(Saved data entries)
══════

section
variable (s : State) (u : UnitId) (c : CoreSt)
@[simp] theorem State.setCore_pending : (s.setCore u c).pending = s.pending := rfl
@[simp] theorem State.setCore_frc : (s.setCore u c).frc = s.frc := rfl
@[simp] theorem State.setCore_free : (s.setCore u c).free = s.free := rfl
@[simp] theorem State.setCore_regs : (s.setCore u c).regs = s.regs := rfl
@[simp] theorem State.setCore_risen : (s.setCore u c).risen = s.risen := rfl
@[simp] theorem State.setCore_mem : (s.setCore u c).mem = s.mem := rfl
@[simp] theorem State.setCore_syn : (s.setCore u c).syn = s.syn := rfl
@[simp] theorem State.setCore_out : (s.setCore u c).out = s.out := rfl
@[simp] theorem State.setCore_tx : (s.setCore u c).tx = s.tx := rfl
@[simp] theorem State.setCore_streams : (s.setCore u c).streams = s.streams := rfl
@[simp] theorem State.setCore_cores : (s.setCore u c).cores = Tab.set CoreSt.init s.cores (s.physKey u) c := rfl
@[simp] theorem State.setCore_absent : (s.setCore u c).absent = s.absent := rfl
@[simp] theorem State.setCore_wback : (s.setCore u c).wback = s.wback := rfl
@[simp] theorem State.setCore_sramScrub : (s.setCore u c).sramScrub = s.sramScrub := rfl
@[simp] theorem State.setCore_fwForce : (s.setCore u c).fwForce = s.fwForce := rfl
@[simp] theorem State.setCore_prevDom : (s.setCore u c).prevDom = s.prevDom := rfl
@[simp] theorem State.setCore_fusedMap : (s.setCore u c).fusedMap = s.fusedMap := rfl
@[simp] theorem State.setCore_cvuOld : (s.setCore u c).cvuOld = s.cvuOld := rfl
@[simp] theorem State.setCore_icuSvc : (s.setCore u c).icuSvc = s.icuSvc := rfl
@[simp] theorem State.setCore_icuHold : (s.setCore u c).icuHold = s.icuHold := rfl
@[simp] theorem State.setCore_wds : (s.setCore u c).wds = s.wds := rfl
@[simp] theorem State.setCore_dbgHalted : (s.setCore u c).dbgHalted = s.dbgHalted := rfl
@[simp] theorem State.setCore_fcGrp : (s.setCore u c).fcGrp = s.fcGrp := rfl
@[simp] theorem State.setCore_fcCls : (s.setCore u c).fcCls = s.fcCls := rfl
@[simp] theorem State.setCore_fcExt : (s.setCore u c).fcExt = s.fcExt := rfl
@[simp] theorem State.setCore_fcKnown : (s.setCore u c).fcKnown = s.fcKnown := rfl
@[simp] theorem State.setCore_fcLink : (s.setCore u c).fcLink = s.fcLink := rfl
@[simp] theorem State.setCore_fcMinute : (s.setCore u c).fcMinute = s.fcMinute := rfl
@[simp] theorem State.setCore_silent : (s.setCore u c).silent = s.silent := rfl
@[simp] theorem State.setCore_vecAt : (s.setCore u c).vecAt = s.vecAt := rfl
@[simp] theorem State.setCore_evid : (s.setCore u c).evid = s.evid := rfl
@[simp] theorem State.setCore_svcAccess : (s.setCore u c).svcAccess = s.svcAccess := rfl
@[simp] theorem State.setCore_latentAt : (s.setCore u c).latentAt = s.latentAt := rfl
@[simp] theorem State.setCore_dbgOpen : (s.setCore u c).dbgOpen = s.dbgOpen := rfl
@[simp] theorem State.setCore_cyc : (s.setCore u c).cyc = s.cyc := rfl
@[simp] theorem State.setCore_sio : (s.setCore u c).sio = s.sio := rfl
@[simp] theorem State.setCore_fwHold : (s.setCore u c).fwHold = s.fwHold := rfl
@[simp] theorem State.setCore_links : (s.setCore u c).links = s.links := rfl
@[simp] theorem State.setCore_ghUp : (s.setCore u c).ghUp = s.ghUp := rfl
@[simp] theorem State.setCore_bs : (s.setCore u c).bs = s.bs := rfl
@[simp] theorem State.setCore_areasOk : (s.setCore u c).areasOk = s.areasOk := rfl
@[simp] theorem State.setCore_plan : (s.setCore u c).plan = s.plan := rfl
@[simp] theorem State.setCore_bv : (s.setCore u c).bv = s.bv := rfl
@[simp] theorem State.setCore_fol : (s.setCore u c).fol = s.fol := rfl
@[simp] theorem State.setCore_bel : (s.setCore u c).bel = s.bel := rfl
@[simp] theorem State.setCore_tsm : (s.setCore u c).tsm = s.tsm := rfl
@[simp] theorem State.setCore_reqs : (s.setCore u c).reqs = s.reqs := rfl
@[simp] theorem State.setCore_ucmds : (s.setCore u c).ucmds = s.ucmds := rfl
@[simp] theorem State.setCore_collWait : (s.setCore u c).collWait = s.collWait := rfl
@[simp] theorem State.setCore_boot : (s.setCore u c).boot = s.boot := rfl
@[simp] theorem State.setCore_spareFw : (s.setCore u c).spareFw = s.spareFw := rfl
@[simp] theorem State.setCore_sec : (s.setCore u c).sec = s.sec := rfl
@[simp] theorem State.setCore_gk : (s.setCore u c).gk = s.gk := rfl
@[simp] theorem State.setCore_taps : (s.setCore u c).taps = s.taps := rfl
@[simp] theorem State.setCore_pcie : (s.setCore u c).pcie = s.pcie := rfl
@[simp] theorem State.setCore_cal : (s.setCore u c).cal = s.cal := rfl
@[simp] theorem State.setCore_pwr : (s.setCore u c).pwr = s.pwr := rfl
@[simp] theorem State.setCore_scanEnd : (s.setCore u c).scanEnd = s.scanEnd := rfl
@[simp] theorem State.setCore_svcEnd : (s.setCore u c).svcEnd = s.svcEnd := rfl
@[simp] theorem State.setCore_svcFrom : (s.setCore u c).svcFrom = s.svcFrom := rfl
@[simp] theorem State.setCore_clkBad : (s.setCore u c).clkBad = s.clkBad := rfl
@[simp] theorem State.setCore_rx : (s.setCore u c).rx = s.rx := rfl
@[simp] theorem State.setCore_t1s : (s.setCore u c).t1s = s.t1s := rfl
@[simp] theorem State.setCore_win : (s.setCore u c).win = s.win := rfl
@[simp] theorem State.setCore_once : (s.setCore u c).once = s.once := rfl
@[simp] theorem State.setCore_safeSince : (s.setCore u c).safeSince = s.safeSince := rfl
@[simp] theorem State.setCore_scopesAt : (s.setCore u c).scopesAt = s.scopesAt := rfl
@[simp] theorem State.setCore_pavClk : (s.setCore u c).pavClk = s.pavClk := rfl
@[simp] theorem State.setCore_uart : (s.setCore u c).uart = s.uart := rfl
@[simp] theorem State.setCore_injSrc : (s.setCore u c).injSrc = s.injSrc := rfl
@[simp] theorem State.setCore_convFlip : (s.setCore u c).convFlip = s.convFlip := rfl
@[simp] theorem State.setCore_tcm : (s.setCore u c).tcm = s.tcm := rfl
@[simp] theorem State.setCore_ghSyn : (s.setCore u c).ghSyn = s.ghSyn := rfl
@[simp] theorem State.setCore_roseAt : (s.setCore u c).roseAt = s.roseAt := rfl
@[simp] theorem State.setCore_cvuLast : (s.setCore u c).cvuLast = s.cvuLast := rfl
@[simp] theorem State.setCore_cvuStalled : (s.setCore u c).cvuStalled = s.cvuStalled := rfl
@[simp] theorem State.setCore_gkSram : (s.setCore u c).gkSram = s.gkSram := rfl
@[simp] theorem State.setCore_gkSyn : (s.setCore u c).gkSyn = s.gkSyn := rfl
end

══════

ASSIGNMENT
Exactly as written above, copy out all the records.

ANSWER SPACE
section
variable (s : State) (u : UnitId) (c : CoreSt)
@[simp] theorem State.setCore_pending : (s.setCore u c).pending = s.pending := rfl
@[simp] theorem State.setCore_frc : (s.setCore u c).frc = s.frc := rfl
@[simp] theorem State.setCore_free : (s.setCore u c).free = s.free := rfl
@[simp] theorem State.setCore_regs : (s.setCore u c).regs = s.regs := rfl
@[simp] theorem State.setCore_risen : (s.setCore u c).risen = s.risen := rfl
@[simp] theorem State.setCore_mem : (s.setCore u c).mem = s.mem := rfl
@[simp] theorem State.setCore_syn : (s.setCore u c).syn = s.syn := rfl
@[simp] theorem State.setCore_out : (s.setCore u c).out = s.out := rfl
@[simp] theorem State.setCore_tx : (s.setCore u c).tx = s.tx := rfl
@[simp] theorem State.setCore_streams : (s.setCore u c).streams = s.streams := rfl
@[simp] theorem State.setCore_cores : (s.setCore u c).cores = Tab.set CoreSt.init s.cores (s.physKey u) c := rfl
@[simp] theorem State.setCore_absent : (s.setCore u c).absent = s.absent := rfl
@[simp] theorem State.setCore_wback : (s.setCore u c).wback = s.wback := rfl
@[simp] theorem State.setCore_sramScrub : (s.setCore u c).sramScrub = s.sramScrub := rfl
@[simp] theorem State.setCore_fwForce : (s.setCore u c).fwForce = s.fwForce := rfl
@[simp] theorem State.setCore_prevDom : (s.setCore u c).prevDom = s.prevDom := rfl
@[simp] theorem State.setCore_fusedMap : (s.setCore u c).fusedMap = s.fusedMap := rfl
@[simp] theorem State.setCore_cvuOld : (s.setCore u c).cvuOld = s.cvuOld := rfl
@[simp] theorem State.setCore_icuSvc : (s.setCore u c).icuSvc = s.icuSvc := rfl
@[simp] theorem State.setCore_icuHold : (s.setCore u c).icuHold = s.icuHold := rfl
@[simp] theorem State.setCore_wds : (s.setCore u c).wds = s.wds := rfl
@[simp] theorem State.setCore_dbgHalted : (s.setCore u c).dbgHalted = s.dbgHalted := rfl
@[simp] theorem State.setCore_fcGrp : (s.setCore u c).fcGrp = s.fcGrp := rfl
@[simp] theorem State.setCore_fcCls : (s.setCore u c).fcCls = s.fcCls := rfl
@[simp] theorem State.setCore_fcExt : (s.setCore u c).fcExt = s.fcExt := rfl
@[simp] theorem State.setCore_fcKnown : (s.setCore u c).fcKnown = s.fcKnown := rfl
@[simp] theorem State.setCore_fcLink : (s.setCore u c).fcLink = s.fcLink := rfl
@[simp] theorem State.setCore_fcMinute : (s.setCore u c).fcMinute = s.fcMinute := rfl
@[simp] theorem State.setCore_silent : (s.setCore u c).silent = s.silent := rfl
@[simp] theorem State.setCore_vecAt : (s.setCore u c).vecAt = s.vecAt := rfl
@[simp] theorem State.setCore_evid : (s.setCore u c).evid = s.evid := rfl
@[simp] theorem State.setCore_svcAccess : (s.setCore u c).svcAccess = s.svcAccess := rfl
@[simp] theorem State.setCore_latentAt : (s.setCore u c).latentAt = s.latentAt := rfl
@[simp] theorem State.setCore_dbgOpen : (s.setCore u c).dbgOpen = s.dbgOpen := rfl
@[simp] theorem State.setCore_cyc : (s.setCore u c).cyc = s.cyc := rfl
@[simp] theorem State.setCore_sio : (s.setCore u c).sio = s.sio := rfl
@[simp] theorem State.setCore_fwHold : (s.setCore u c).fwHold = s.fwHold := rfl
@[simp] theorem State.setCore_links : (s.setCore u c).links = s.links := rfl
@[simp] theorem State.setCore_ghUp : (s.setCore u c).ghUp = s.ghUp := rfl
@[simp] theorem State.setCore_bs : (s.setCore u c).bs = s.bs := rfl
@[simp] theorem State.setCore_areasOk : (s.setCore u c).areasOk = s.areasOk := rfl
@[simp] theorem State.setCore_plan : (s.setCore u c).plan = s.plan := rfl
@[simp] theorem State.setCore_bv : (s.setCore u c).bv = s.bv := rfl
@[simp] theorem State.setCore_fol : (s.setCore u c).fol = s.fol := rfl
@[simp] theorem State.setCore_bel : (s.setCore u c).bel = s.bel := rfl
@[simp] theorem State.setCore_tsm : (s.setCore u c).tsm = s.tsm := rfl
@[simp] theorem State.setCore_reqs : (s.setCore u c).reqs = s.reqs := rfl
@[simp] theorem State.setCore_ucmds : (s.setCore u c).ucmds = s.ucmds := rfl
@[simp] theorem State.setCore_collWait : (s.setCore u c).collWait = s.collWait := rfl
@[simp] theorem State.setCore_boot : (s.setCore u c).boot = s.boot := rfl
@[simp] theorem State.setCore_spareFw : (s.setCore u c).spareFw = s.spareFw := rfl
@[simp] theorem State.setCore_sec : (s.setCore u c).sec = s.sec := rfl
@[simp] theorem State.setCore_gk : (s.setCore u c).gk = s.gk := rfl
@[simp] theorem State.setCore_taps : (s.setCore u c).taps = s.taps := rfl
@[simp] theorem State.setCore_pcie : (s.setCore u c).pcie = s.pcie := rfl
@[simp] theorem State.setCore_cal : (s.setCore u c).cal = s.cal := rfl
@[simp] theorem State.setCore_pwr : (s.setCore u c).pwr = s.pwr := rfl
@[simp] theorem State.setCore_scanEnd : (s.setCore u c).scanEnd = s.scanEnd := rfl
@[simp] theorem State.setCore_svcEnd : (s.setCore u c).svcEnd = s.svcEnd := rfl
@[simp] theorem State.setCore_svcFrom : (s.setCore u c).svcFrom = s.svcFrom := rfl
@[simp] theorem State.setCore_clkBad : (s.setCore u c).clkBad = s.clkBad := rfl
@[simp] theorem State.setCore_rx : (s.setCore u c).rx = s.rx := rfl
@[simp] theorem State.setCore_t1s : (s.setCore u c).t1s = s.t1s := rfl
@[simp] theorem State.setCore_win : (s.setCore u c).win = s.win := rfl
@[simp] theorem State.setCore_once : (s.setCore u c).once = s.once := rfl
@[simp] theorem State.setCore_safeSince : (s.setCore u c).safeSince = s.safeSince := rfl
@[simp] theorem State.setCore_scopesAt : (s.setCore u c).scopesAt = s.scopesAt := rfl
@[simp] theorem State.setCore_pavClk : (s.setCore u c).pavClk = s.pavClk := rfl
@[simp] theorem State.setCore_uart : (s.setCore u c).uart = s.uart := rfl
@[simp] theorem State.setCore_injSrc : (s.setCore u c).injSrc = s.injSrc := rfl
@[simp] theorem State.setCore_convFlip : (s.setCore u c).convFlip = s.convFlip := rfl
@[simp] theorem State.setCore_tcm : (s.setCore u c).tcm = s.tcm := rfl
@[simp] theorem State.setCore_ghSyn : (s.setCore u c).ghSyn = s.ghSyn := rfl
@[simp] theorem State.setCore_roseAt : (s.setCore u c).roseAt = s.roseAt := rfl
@[simp] theorem State.setCore_cvuLast : (s.setCore u c).cvuLast = s.cvuLast := rfl
@[simp] theorem State.setCore_cvuStalled : (s.setCore u c).cvuStalled = s.cvuStalled := rfl
@[simp] theorem State.setCore_gkSram : (s.setCore u c).gkSram = s.gkSram := rfl
@[simp] theorem State.setCore_gkSyn : (s.setCore u c).gkSyn = s.gkSyn := rfl
end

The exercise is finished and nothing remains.